> _EXERCISE DETAILS_: Copy out, word for word, the lines from the start of the data below through the line containing "namespace Sys2Proof", and no others.
[[ DATA EXCERPTS open ]]
-- ==== Sys2Proof/Word.lean ====
section
/-! DEFINITION. The plainest types of the part: bytes, half words and words as the manual numbers their bits, the
four ports, one value per port, and sets of groups and bundles. -/

namespace Sys2Proof

/-- One byte of a frame, a response or an argument (R160, R176). -/
abbrev Byte := BitVec 8

/-- A 16-bit number: an epoch, a frame number, a count of 0 to 65535 (R176). -/
abbrev Half := BitVec 16

/-- A 32-bit word of an entry's value (R1, R176). -/
abbrev Word := BitVec 32

/-- A group, G0 to G15 (R23). -/
abbrev GroupId := Fin 16

/-- A bundle, B0 to B3 (R78). -/
abbrev BundleId := Fin 4

/-- A set of groups, "a 16-bit number whose bit n stands for Gn" (R176). -/
abbrev GroupSet := BitVec 16

/-- A set of bundles, bit n standing for Bn. -/
abbrev BundleSet := BitVec 4

/-- The four ports. -/
inductive Port where
  | p0
  | p1
  | p2
  | p3
  deriving DecidableEq, Repr

/-- The ports in the order P0, P1, P2, P3, in which notices to several ports are queued (R85, R114, R142). -/
def Port.all : List Port := [.p0, .p1, .p2, .p3]

/-- One value for each of P0 to P3. -/
structure PerPort (α : Type) where
  p0 : α
  p1 : α
  p2 : α
  p3 : α
  deriving DecidableEq, Repr

/-- The value of one port. -/
def PerPort.get {α : Type} (v : PerPort α) : Port → α
  | .p0 => v.p0
  | .p1 => v.p1
  | .p2 => v.p2
  | .p3 => v.p3

/-- The same values but for one port's. -/
def PerPort.set {α : Type} (v : PerPort α) (p : Port) (a : α) : PerPort α :=
  match p with
  | .p0 => { v with p0 := a }
  | .p1 => { v with p1 := a }
  | .p2 => { v with p2 := a }
  | .p3 => { v with p3 := a }

/-- The values that a function gives the ports. -/
def PerPort.ofFun {α : Type} (f : Port → α) : PerPort α := ⟨f .p0, f .p1, f .p2, f .p3⟩

/-- The same value at every port. -/
def PerPort.fill {α : Type} (a : α) : PerPort α := ⟨a, a, a, a⟩

/-- A set of ports: which of P0 to P3 are in it. -/
abbrev PortSet := PerPort Bool

/-- The set of no port. -/
def PortSet.none : PortSet := PerPort.fill false

/-- The set of all four ports. -/
def PortSet.every : PortSet := PerPort.fill true

end Sys2Proof
end

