/-- DEFINE_FAN from the claimant in CONFIG: ARGUMENT, ALREADY, or the FAN defined with its targets as given and not checked; no
data (R13). DELETE_ENTRY: NOENTRY with the index and the free count, or the index undefined, a VALUE entry's words back in the
free count, which the data carry (R3, R15; the layout of NOENTRY is log entry 7). Nothing else changes. -/
def Obligations.FansDefinedAndEntriesDeleted : Prop :=
  (∀ (p : Port) (tag index group wb : Byte) (targets : List Byte) (s : State),
    Taken s p → s.mode = .config → s.claim = some p → targets.length ≤ 4 →
    (16 ≤ group.toNat ∨ (16 ≤ wb.toNat ∧ wb ≠ 0xFF#8) ∨ targets = [] ∨ ¬ targets.Nodup ∨ index ∈ targets →
      exec (.defineFan p tag index group wb targets) s = .next (answered p tag .argument [] s))
    ∧ ∀ (g : GroupId) (set : PortSet), group = groupByte g → WritersByte wb set →
        targets ≠ [] → targets.Nodup → index ∉ targets →
        exec (.defineFan p tag index group wb targets) s = .next (
          if s.entry index ≠ none then answered p tag .already [] s
          else answered p tag .ok [] (s.setEntry index (some (.fan ⟨g, set, targets⟩)))))
  ∧ (∀ (p : Port) (tag index : Byte) (s : State), Taken s p → s.mode = .config → s.claim = some p →
    exec (.deleteEntry p tag index) s = .next (
      match s.entry index with
      | none => answered p tag .noEntry (index :: countBytes s.freeWords) s
      | some (.value v) =>
        answered p tag .ok (countBytes (s.freeWords + v.width))
          { s.setEntry index none with freeWords := s.freeWords + v.width }
      | some (.fan _) => answered p tag .ok (countBytes s.freeWords) (s.setEntry index none)))

/-- READ shows a VALUE entry's width, active words, entry epoch and group epoch, a sound FAN's first target in the same way, and
answers NOENTRY for an undefined index and INVALID for a FAN that is not sound; it never shows a staged value and changes
nothing (R14, R16, R182). -/
def Obligations.ReadShowsActiveValue : Prop :=
  ∀ (p : Port) (tag index : Byte) (s : State), Taken s p →
    (s.entry index = none → exec (.read p tag index) s = .next (answered p tag .noEntry [index] s))
    ∧ (∀ v, s.entry index = some (.value v) →
      exec (.read p tag index) s = .next (answered p tag .ok
        (BitVec.ofNat 8 v.width :: wordsBytes v.active ++ halfBytes v.epoch ++ halfBytes (s.group v.group).epoch) s))
    ∧ (∀ f first more v, s.entry index = some (.fan f) → f.targets = first :: more → s.entry first = some (.value v) →
      FanSound s f →
      exec (.read p tag index) s = .next (answered p tag .ok
        (1#8 :: wordsBytes v.active ++ halfBytes v.epoch ++ halfBytes (s.group f.group).epoch) s))
    ∧ ∀ f, s.entry index = some (.fan f) → ¬ FanSound s f →
      exec (.read p tag index) s = .next (answered p tag .invalid [index] s)

/-- READ_SET answers with one item for each index of the list, the active words, the entry epoch and the group epoch that READ
shows (R16), after a map of the widths that is left out when every width is 4; the first index that is undefined or names a FAN
that is not sound decides the response instead. Nothing changes (R17, R182). The map is (k + 3) / 4 bytes: a 2-bit code for each
item from the most significant bits down, the rest zero (R182). -/
def Obligations.ReadSetShowsEveryItem : Prop :=
  (∀ (p : Port) (tag : Byte) (indices : List Byte) (s : State), Taken s p → 1 ≤ indices.length → indices.length ≤ 8 →
    (∀ shown : List (Byte × ValueEntry), indices = shown.map (·.1) → (∀ x ∈ shown, ShownBy s x.1 x.2) →
      exec (.readSet p tag indices) s = .next (answered p tag .ok
        ((if ∀ x ∈ shown, x.2.width = 4 then [] else widthMap (shown.map (·.2.width)))
          ++ shown.flatMap (fun x => wordsBytes x.2.active ++ halfBytes x.2.epoch ++ halfBytes (s.group x.2.group).epoch)) s))
    ∧ ∀ before i after, indices = before ++ i :: after → (∀ j ∈ before, ∃ v, ShownBy s j v) →
      (s.entry i = none → exec (.readSet p tag indices) s = .next (answered p tag .noEntry [i] s))
      ∧ ∀ f, s.entry i = some (.fan f) → ¬ FanSound s f →
        exec (.readSet p tag indices) s = .next (answered p tag .invalid [i] s))
  ∧ (∀ widths : List Nat, (∀ w ∈ widths, 1 ≤ w ∧ w ≤ 4) →
    (widthMap widths).length = (widths.length + 3) / 4
    ∧ ∀ j b, (widthMap widths)[j / 4]? = some b →
        b.extractLsb' (6 - 2 * (j % 4)) 2 =
          (match widths[j]? with | some w => BitVec.ofNat 2 (w - 1) | none => 0#2))

/-! ## Group control: records, subscriptions, acknowledgments (chapters 2 and 6) -/

/-- DEFINE_GROUP by the mode, the claim and the arguments: the group's three parameters replaced, and no other field (R34). -/
def Obligations.DefineGroupReplacesParameters : Prop :=
  ∀ (p : Port) (tag group staleLimit ackDeadline patienceLimit : Byte) (s : State), Taken s p →
    (s.mode ≠ .config →
      exec (.defineGroup p tag group staleLimit ackDeadline patienceLimit) s = .next (answered p tag .mode [] s))
    ∧ (s.mode = .config → s.claim ≠ some p →
      exec (.defineGroup p tag group staleLimit ackDeadline patienceLimit) s = .next (answered p tag .noClaim [] s))
    ∧ (s.mode = .config → s.claim = some p → 16 ≤ group.toNat ∨ staleLimit = 0#8 →
      exec (.defineGroup p tag group staleLimit ackDeadline patienceLimit) s = .next (answered p tag .argument [] s))
    ∧ ∀ g : GroupId, group = groupByte g → s.mode = .config → s.claim = some p → staleLimit ≠ 0#8 →
      exec (.defineGroup p tag group staleLimit ackDeadline patienceLimit) s = .next
        (answered p tag .ok [groupByte g, staleLimit, ackDeadline, patienceLimit]
          (s.setGroup g
            { s.group g with staleLimit := staleLimit, ackDeadline := ackDeadline, patienceLimit := patienceLimit }))

/-- GROUP_STATUS, taken in every mode, carries the 34 bytes of R183 and changes nothing; a group above 15 is answered ARGUMENT
(R38). The entry count is of the entries of the group, VALUE and FAN together, the staged count of its VALUE entries that hold
a staged value (R38). The encodings that this and the other statements name are those of R176 and 10.4: a flag, a port, a
group, a set of ports by bits 0 to 3, a set of groups or bundles by bit n, numbers most significant byte first, and the codes
of modes, group states and subscriptions. -/
def Obligations.GroupStatusShowsRecord : Prop :=
  (∀ (p : Port) (tag : Byte) (s : State), Taken s p →
    (∀ group : Byte, 16 ≤ group.toNat → exec (.groupStatus p tag group) s = .next (answered p tag .argument [] s))
    ∧ ∀ (g : GroupId) (bundle : Byte),
      ((∃ b : BundleId, inSet (s.bundle b) g = true ∧ (∀ c, inSet (s.bundle c) g = true → c = b)
          ∧ bundle = BitVec.ofNat 8 b.val)
        ∨ ((∀ b, inSet (s.bundle b) g = false) ∧ bundle = 0xFF#8)) →
      let r := s.group g
      let entries := s.entries.toList.countP (belongsTo g)
      let staged := s.entries.toList.countP (stagedIn g)
      let place (k : Nat) : Byte := optionalPort r.waitQueue[k]?
      let data :=
        [groupByte g, groupStateCode r.state, r.epoch.extractLsb' 8 8, r.epoch.extractLsb' 0 8]
          ++ (match r.lastCommitFrame with
              | none => [0#8, 0#8, 0#8]
              | some f => [1#8, f.extractLsb' 8 8, f.extractLsb' 0 8])
          ++ [optionalPort r.lastSealer, optionalPort r.lessee, BitVec.ofNat 8 r.waitQueue.length, place 0, place 1, place 2,
              r.patience, optionalPort r.sealer, flagByte r.marked, r.countdown, r.deferrals, flagByte r.staleReported,
              subscriptionCode r.subscriptions.p0, subscriptionCode r.subscriptions.p1, subscriptionCode r.subscriptions.p2,
              subscriptionCode r.subscriptions.p3, subscriptionCode (r.subscriptions.get p), portSetByte r.outstanding,
              r.ackAge, r.staleLimit, r.ackDeadline, r.patienceLimit, bundle]
          ++ halfBytes (BitVec.ofNat 16 entries) ++ halfBytes (BitVec.ofNat 16 staged)
      data.length = 34 ∧ exec (.groupStatus p tag (groupByte g)) s = .next (answered p tag .ok data s))
  ∧ (∀ (g : GroupId) (v : ValueEntry) (f : FanEntry),
    (belongsTo g (some (.value v)) = true ↔ v.group = g) ∧ (belongsTo g (some (.fan f)) = true ↔ f.group = g)
      ∧ belongsTo g none = false
      ∧ (stagedIn g (some (.value v)) = true ↔ v.group = g ∧ v.staged ≠ none)
      ∧ stagedIn g (some (.fan f)) = false ∧ stagedIn g none = false
      ∧ (Entry.value v).group = v.group ∧ (Entry.fan f).group = f.group)
  ∧ (∀ (s : State) (g : GroupId), stagedCount s g = s.entries.toList.countP (stagedIn g))
  ∧ (flagByte false = 0x00#8 ∧ flagByte true = 0x01#8
    ∧ portByte .p0 = 0x00#8 ∧ portByte .p1 = 0x01#8 ∧ portByte .p2 = 0x02#8 ∧ portByte .p3 = 0x03#8
    ∧ optionalPort none = 0xFF#8 ∧ (∀ p, optionalPort (some p) = portByte p)
    ∧ (∀ g : GroupId, groupByte g = BitVec.ofNat 8 g.val)
    ∧ (∀ set : PortSet,
        (portSetByte set).getLsbD 0 = set.get .p0 ∧ (portSetByte set).getLsbD 1 = set.get .p1
          ∧ (portSetByte set).getLsbD 2 = set.get .p2 ∧ (portSetByte set).getLsbD 3 = set.get .p3
          ∧ (portSetByte set).extractLsb' 4 4 = 0#4)
    ∧ groupStateCode .idle = 0x00#8 ∧ groupStateCode .staging = 0x01#8 ∧ groupStateCode .sealed = 0x02#8
    ∧ subscriptionCode .none = 0x00#8 ∧ subscriptionCode .observe = 0x01#8 ∧ subscriptionCode .ackAll = 0x02#8
    ∧ subscriptionCode .ackMarked = 0x03#8 ∧ subscriptionCode .lapsed = 0x04#8
    ∧ modeCode .config = 0x00#8 ∧ modeCode .starting = 0x01#8 ∧ modeCode .running = 0x02#8 ∧ modeCode .stopping = 0x03#8
    ∧ modeCode .fault = 0x04#8)
  ∧ ((∀ h : Half, halfBytes h = [h.extractLsb' 8 8, h.extractLsb' 0 8])
    ∧ (∀ w : Word, wordBytes w = [w.extractLsb' 24 8, w.extractLsb' 16 8, w.extractLsb' 8 8, w.extractLsb' 0 8])
    ∧ (∀ words : List Word, wordsBytes words = words.flatMap wordBytes)
    ∧ ∀ n : Nat, countBytes n = halfBytes (BitVec.ofNat 16 n))
  ∧ ∀ (n : Nat) (set : BitVec n) (i j : Fin n),
    inSet set i = set.getLsbD i.val ∧ (inSet (addTo set i) j = true ↔ inSet set j = true ∨ j = i)
      ∧ (inSet (dropFrom set i) j = true ↔ inSet set j = true ∧ j ≠ i)

/-- SUBSCRIBE, taken in every mode: the caller's subscription becomes the mode given; NONE and OBSERVE take the caller out of the
outstanding set and the acknowledgment modes leave it as it is; the data are the group, the subscription before and after,
"released" and "owes". A group above 15 or a mode that is not NONE, OBSERVE, ACK_ALL or ACK_MARKED is answered ARGUMENT.
Nothing else changes (R103, R104). -/
def Obligations.SubscribeChangesOwnSubscription : Prop :=
  ∀ (p : Port) (tag group mode : Byte) (s : State), Taken s p →
    (16 ≤ group.toNat ∨ 4 ≤ mode.toNat → exec (.subscribe p tag group mode) s = .next (answered p tag .argument [] s))
    ∧ ∀ (g : GroupId) (new : Subscription), group = groupByte g → new ≠ .lapsed → mode = subscriptionCode new →
      let r := s.group g
      let inSetBefore := r.outstanding.get p
      let acknowledges : Bool := new == .ackAll || new == .ackMarked
      exec (.subscribe p tag group mode) s = .next
        (answered p tag .ok
          [group, subscriptionCode (r.subscriptions.get p), mode, flagByte (inSetBefore && !acknowledges),
           flagByte (inSetBefore && acknowledges)]
          (s.setGroup g
            { r with
              subscriptions := r.subscriptions.set p new
              outstanding := r.outstanding.set p (inSetBefore && acknowledges) }))

/-- ACK by the mode, the group and the caller's standing: OK takes the caller out of the outstanding set and changes nothing else;
STALE and NOTOWED change nothing. The epoch is compared for equality only. The data are the group, its epoch, the caller's
subscription and the outstanding set after the command (R109, R110). -/
def Obligations.AckRemovesCallerForCurrentEpoch : Prop :=
  ∀ (p : Port) (tag group : Byte) (epoch : Half) (s : State), Taken s p →
    (s.mode = .config ∨ s.mode = .starting → exec (.ack p tag group epoch) s = .next (answered p tag .mode [] s))
    ∧ (s.mode ≠ .config → s.mode ≠ .starting → 16 ≤ group.toNat →
      exec (.ack p tag group epoch) s = .next (answered p tag .argument [] s))
    ∧ ∀ g : GroupId, group = groupByte g → s.mode ≠ .config → s.mode ≠ .starting →
      let r := s.group g
      let data (owing : PortSet) : List Byte :=
        [group, r.epoch.extractLsb' 8 8, r.epoch.extractLsb' 0 8, subscriptionCode (r.subscriptions.get p), portSetByte owing]
      (r.outstanding.get p = false →
        exec (.ack p tag group epoch) s = .next (answered p tag .notOwed (data r.outstanding) s))
      ∧ (r.outstanding.get p = true → epoch ≠ r.epoch →
        exec (.ack p tag group epoch) s = .next (answered p tag .stale (data r.outstanding) s))
      ∧ (r.outstanding.get p = true → epoch = r.epoch →
        exec (.ack p tag group epoch) s = .next
          (answered p tag .ok (data (r.outstanding.set p false))
            (s.setGroup g { r with outstanding := r.outstanding.set p false })))

/-! ## Writer leases (chapter 3) -/

/-- LEASE is taken in RUNNING and FAULT and otherwise refused with MODE, then with ARGUMENT for a group above 15 (R41); then by the
caller's standing in the group: a free lease goes to the caller, the lessee and a waiting port are answered ALREADY, and any
other port is appended to the wait queue. The data are the group, the lessee and the caller's place after the command. Nothing
else changes (R42). -/
def Obligations.LeaseByModeAndStanding : Prop :=
  (∀ (p : Port) (tag group : Byte) (s : State), Taken s p →
    (s.mode ≠ .running → s.mode ≠ .fault → exec (.lease p tag group) s = .next (answered p tag .mode [] s))
    ∧ (s.mode = .running ∨ s.mode = .fault → 16 ≤ group.toNat →
      exec (.lease p tag group) s = .next (answered p tag .argument [] s)))
  ∧ ∀ (p : Port) (tag : Byte) (g : GroupId) (s : State), Taken s p → s.mode = .running ∨ s.mode = .fault →
    let r := s.group g
    (r.lessee = none →
      exec (.lease p tag (groupByte g)) s = .next
        (answered p tag .ok [groupByte g, portByte p, 0#8] (s.setGroup g { r with lessee := some p, patience := 0#8 })))
    ∧ (r.lessee = some p →
      exec (.lease p tag (groupByte g)) s = .next (answered p tag .already [groupByte g, portByte p, 0#8] s))
    ∧ (∀ q ahead behind, r.lessee = some q → q ≠ p → r.waitQueue = ahead ++ p :: behind → p ∉ ahead →
      exec (.lease p tag (groupByte g)) s = .next
        (answered p tag .already [groupByte g, portByte q, BitVec.ofNat 8 (ahead.length + 1)] s))
    ∧ ∀ q, r.lessee = some q → q ≠ p → p ∉ r.waitQueue →
      exec (.lease p tag (groupByte g)) s = .next
        (answered p tag .queued [groupByte g, portByte q, BitVec.ofNat 8 (r.waitQueue.length + 1)]
          (s.setGroup g { r with waitQueue := r.waitQueue ++ [p] }))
[[ DATA EXCERPTS closed ]]
> _TASK SOLUTION_:
-- ==== Sys2Proof/Word.lean ====
section
/-! DEFINITION. The plainest types of the part: bytes, half words and words as the manual numbers their bits, the
four ports, one value per port, and sets of groups and bundles. -/

namespace Sys2Proof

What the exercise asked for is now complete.